* **About this exercise**
The answer should consist of each line below that contains the word "searchStep".

* **Dataset excerpts**
-------------------------
-- ==== Sys2Proof/Machine/Correlator.lean ====
section
/-! DEFINITION. The pitch correlator (41_pitch_correlator.md): FINDPITCH_COARSE and FINDPITCH_FINE. -/

namespace Sys2Proof.Machine

variable {P : Params} {F : FpFormat}

/-- Every second element, from the first (the decimation by `NDEC` = 2 of R112). -/
def everySecond {α : Type} : List α → List α
  | [] => []
  | [x] => [x]
  | x :: _ :: rest => x :: everySecond rest

/-- The window of lag `j`: `ref[j .. j+160)` (R111). -/
def lagWindow (ref : List (FpOf F)) (j : Nat) : List (FpOf F) := (ref.drop j).take Config.corrLen

/-- A sum of products in one accumulator from `+0.0`, in ascending index (R112). -/
def sumProducts (xs ys : List (FpOf F)) : FpOf F :=
  (xs.zip ys).foldl (fun c p => fadd c (fmul p.1 p.2)) fzero

/-- `corr_coarse` (R112). -/
def corrCoarse (ref tgt : List (FpOf F)) (j : Nat) : FpOf F :=
  sumProducts (everySecond (lagWindow ref j)) (everySecond tgt)

/-- `corr_fine` (R112). -/
def corrFine (ref tgt : List (FpOf F)) (j : Nat) : FpOf F := sumProducts (lagWindow ref j) tgt

/-- `energy_coarse_init` (R113). -/
def energyCoarseInit (ref : List (FpOf F)) : FpOf F :=
  sumProducts (everySecond (lagWindow ref 0)) (everySecond (lagWindow ref 0))

/-- `energy_fine_init` (R113). -/
def energyFineInit (ref : List (FpOf F)) (lo : Nat) : FpOf F := sumProducts (lagWindow ref lo) (lagWindow ref lo)

/-- `ref[k]`; every index the search forms, with either value of `COARSE_ENTER`, is inside the window (R122), so the
default is never taken. -/
def refAt (ref : List (FpOf F)) (k : Nat) : FpOf F := ref.getD k fzero

/-- One energy update: the leaving sample is subtracted first, then the entering one added (R114). -/
def energyUpdate (ref : List (FpOf F)) (e : FpOf F) (leaving entering : Nat) : FpOf F :=
  fadd (fsub e (fmul (refAt ref leaving) (refAt ref leaving))) (fmul (refAt ref entering) (refAt ref entering))

/-- `energy_coarse_step` to lag `j`, for a value of `COARSE_ENTER` (R114). -/
def energyCoarseStep (enter : Nat) (ref : List (FpOf F)) (e : FpOf F) (j : Nat) : FpOf F :=
  energyUpdate ref e (j - Config.nDec) (j - Config.nDec + enter)

/-- `energy_fine_step` to lag `j` (R114). -/
def energyFineStep (ref : List (FpOf F)) (e : FpOf F) (j : Nat) : FpOf F := energyUpdate ref e (j - 1) (j - 1 + Config.corrLen)

/-- The score of a correlation and an energy (R116). -/
def scoreOf (c e : FpOf F) : FpOf F := fdiv c (fsqrt (fmax e corrMinPower))

/-- The correlator's registers (R35) at the first candidate of a stage, which is the initial best (R115, R117). -/
def searchStart (w : Work P) (lag : Nat) (c e : FP P) : Work P :=
  { w with energy := e, corr := c, score := scoreOf c e, bestScore := scoreOf c e, bestLag := lag, j := lag }

/-- The correlator's registers after one more candidate; `better` compares its score with the best so far. -/
def searchStep (better : FP P → FP P → Bool) (w : Work P) (lag : Nat) (c e : FP P) : Work P :=
  if better (scoreOf c e) w.bestScore then
    { w with energy := e, corr := c, score := scoreOf c e, bestScore := scoreOf c e, bestLag := lag, j := lag }
  else { w with energy := e, corr := c, score := scoreOf c e, j := lag }

/-- The candidates of the coarse stage after lag 0: 2, 4, ..., 80 (R115). -/
def coarseLags : List Nat := (List.range (Config.pitchDiff / Config.nDec)).map (fun k => Config.nDec * (k + 1))

/-- The coarse stage: a tie moves to the later lag (R115). -/
def coarseSearch (ref tgt : List (FP P)) (w : Work P) : Work P :=
  coarseLags.foldl
    (fun w j => searchStep fge w j (corrCoarse ref tgt j) (energyCoarseStep P.coarseEnter ref w.energy j))
    (searchStart w 0 (corrCoarse ref tgt 0) (energyCoarseInit ref))

/-- The fine stage from `lo` to `hi`: a tie keeps the earlier lag (R117). -/
def fineSearch (ref tgt : List (FP P)) (lo hi : Nat) (w : Work P) : Work P :=
  (List.range' (lo + 1) (hi - lo)).foldl
    (fun w j => searchStep (fun a b => flt b a) w j (corrFine ref tgt j) (energyFineStep ref w.energy j))
    (searchStart { w with lo := lo, hi := hi } lo (corrFine ref tgt lo) (energyFineInit ref lo))

/-- The reference window `pitch_buffer[110..390)` (R111). -/
def readReference (s : StateOf P) : Except Violation (List (FP P)) :=
  memReadBelow .pitchBuffer s.mem.pitchBuffer Config.historyLen Config.corrBufLen

/-- The target window `pitch_buffer[230..390)` (R111). -/
def readTarget (s : StateOf P) : Except Violation (List (FP P)) :=
  memReadBelow .pitchBuffer s.mem.pitchBuffer Config.historyLen Config.corrLen

/-- FINDPITCH_COARSE (R115). -/
def findpitchCoarse (s : StateOf P) : Except Violation (StateOf P) := do
  let ref ← readReference s
  let tgt ← readTarget s
  return { s with work := coarseSearch ref tgt s.work }

/-- The reference samples the fine stage reads first, from lag `lo` on. After a coarse stage they always exist
(R122); from any other `best_lag` an index can leave the array (R53, log 20). -/
def readFineStart (lo : Nat) (s : StateOf P) : Except Violation (List (FP P)) :=
  memRead .pitchBuffer s.mem.pitchBuffer (Config.historyLen - Config.corrBufLen + lo) Config.corrLen

/-- FINDPITCH_FINE (R117): within one lag of the coarse winner, inside `0..80`. -/
def findpitchFine (s : StateOf P) : Except Violation (StateOf P) := do
  let ref ← readReference s
  let tgt ← readTarget s
  let _ ← readFineStart (s.work.bestLag - (Config.nDec - 1)) s
  return { s with work := fineSearch ref tgt (s.work.bestLag - (Config.nDec - 1))
                            (min (s.work.bestLag + (Config.nDec - 1)) Config.pitchDiff) s.work }

/-- The period of the winning lag (R118). -/
def pitchResult (s : StateOf P) : Nat := Config.pitchMax - s.work.bestLag

/-- FINDPITCH_COARSE (R115), run by itself. -/
def execFindpitchCoarse (s : StateOf P) : Host.Outcome (StateOf P) Fault Refusal := finishMicro (findpitchCoarse s) s

/-- FINDPITCH_FINE (R117), run by itself. -/
def execFindpitchFine (s : StateOf P) : Host.Outcome (StateOf P) Fault Refusal := finishMicro (findpitchFine s) s

end Sys2Proof.Machine
end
-------------------------
* **Response to this exercise**
def searchStep (better : FP P → FP P → Bool) (w : Work P) (lag : Nat) (c e : FP P) : Work P :=
    (fun w j => searchStep fge w j (corrCoarse ref tgt j) (energyCoarseStep P.coarseEnter ref w.energy j))
    (fun w j => searchStep (fun a b => flt b a) w j (corrFine ref tgt j) (energyFineStep ref w.energy j))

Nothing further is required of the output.